At the end of Part 2, Kathy decides to begin her training to
be a carer. The timing and the circumstances she chose to leave under stuck out
to me, because I did not feel like I would have ever been able to leave in that
way. She was not the first or the last to leave, so her timing was not at all
strange in that regard. However, she left with things completely unresolved
between her best friends and herself. Once Kathy decides it is time for her to
move on, you might expect that she will try to fix things between herself,
Ruth, and Tommy. She does not do this though, and instead she “kept a certain
distance from” them both (203). Kathy says that they “didn’t really talk
properly again at the Cottages, and before [she knew it, [she] was saying [her]
goodbyes” (203).
Kathy had tried to fix things with Ruth, though never with
Tommy, before even deciding to leave. After this though, she had remained frustrated
with her, and the “atmosphere never quite righted itself” (202). After that she
decided to leave, making it seem like she was almost giving up on the
friendships entirely. I could see this as a possibility, because she and Ruth
had many disagreements, but Kathy clearly had not given up on Ruth yet because
she reconnects with her later. When she first begins to care for Ruth some
years later, Kathy recalls there being a “sense of something not being right”
(214). Kathy even knows that this is because of the way they parted at the
Cottages, and therefore she could have avoided the entire awkward situation by
righting things before she left.
If it were me who was about to be leaving, I would have
tried my best to talk with both Ruth and Tommy to figure things out before I
became content to leave. Leaving this large gap in her life for so many years
must have been difficult, and though she eventually reconnects with them both,
she lost a lot of time. Since time is so precious for these clones, I would
want to avoid the conflict and the drama as much as possible, even if I was
unlikely to see my friends for a long time anyways. Leaving things unfinished
in this way would have caused me to feel like I never truly got closure on that
part of my life, and I think that Kathy gets this feeling as well. That is why
she ultimately decided to choose to see Ruth and Tommy again. She, too, wanted
to finally close that chapter of her life, so that she could move on and be
satisfied when they were both gone. However, she could have saved herself the
ill feelings if she would have committed to making things better in the first
place. Then, perhaps, things would not have been so awkward when they reunite.
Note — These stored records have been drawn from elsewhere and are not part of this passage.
-- ==== Sys2Proof/WellFormed.lean ====
section
/-! DEFINITION. What makes a command one the table can spell. Operands whose range is a plain fact of one
field carry it in their type; this file checks the rest. -/

namespace Sys2Proof

/-- The data of a request follows 8 payload bytes, so it is at most 1,492 bytes (R170, 11.2). -/
def dataFits (data : List Byte) : Bool := data.length ≤ 1492

/-- The WRITE row is for the spaces without a write row of their own: not DEVICE, SLOT, POINT, ALERT or
PUSH (codes of 11.2). A code that names no space, or a read-only space, stands here too: it is refused. -/
def plainWriteSpace (space : Byte) : Bool :=
  !([0x01#8, 0x03#8, 0x04#8, 0x07#8, 0x08#8].contains space)

/-- The command is one a sender can put on the links, or an event that can be named. -/
def WellFormed : Instr → Bool
  | .powerOnReset _ => true
  | .resetAsserted => true
  | .linkUp _ => true
  | .linkDown _ _ => true
  | .frameReceived _ _ => true
  | .lossTimeout _ => true
  | .finishBegin => true
  | .finishComplete => true
  | .abandonedFinish => true
  | .transmissionEnd _ => true
  | .alertOffer _ => true
  | .sendAttempt _ => true
  | .read _ _ _ _ => true
  | .write _ space _ _ data => plainWriteSpace space && dataFits data
  | .writePosted _ _ _ _ data => dataFits data
  | .slotWrite _ _ _ data => dataFits data
  | .pointWrite _ _ _ data => dataFits data
  | .pushWrite _ _ _ data => dataFits data
  | .alertWrite _ _ _ data => dataFits data
  | .deviceWrite _ _ _ data => dataFits data
  | .fetchRecords _ _ => true
  | .alertAck _ _ => true
  | .alertClear _ _ => true
  | .pushStart _ _ => true
  | .resetPoint _ _ => true
  | .restartAccounting _ => true
  | .lockMetrology _ => true
  | .loadOpen _ _ _ _ => true
  | .loadData _ _ _ data => dataFits data
  | .loadClose _ data => dataFits data
  | .loadAbort _ => true
  | .loadExpired => true
  | .snapshotIssue _ _ => true
  | .snapshotRetrieve _ _ ticket => ticket != 0
  | .ticketExpired _ => true

end Sys2Proof
end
Though it would have been nice, and maybe more suited to Ishiguro's take of his characters all being good people (because it is not hard to imagine how much Kathy must have hurt her friends by leaving on bad terms), I do not think Kathy resolving the issues with Ruth and Tommy before she left was necessary.
ReplyDeleteRuth and Tommy, though her only close friends left from Hailsham, would not be able to visit her after she became a carer because they are "[N]ot supposed to visit carers"(150). Having no idea if she would become their carers or work with them, Kathy had no real incentive to resolve the issues between them, and maybe Kathy sensed that it was Ruth who needed to resolve these issues.
Though when Kathy started caring for Ruth things were awkward, eventually, Ruth settles the underlying issue of how Kathy and Tommy's relationship should have played out. I do not believe Kathy could have addressed this at the cottages, simply because they were young and less mature. If Kathy had addressed the issues playing out at the time, the underlying issue still would have been present. With no real harm in leaving their relationships strained as she became a carer, for Kathy, initiating the conversation to resolve issues and become friends again right before she left may have just been more painful.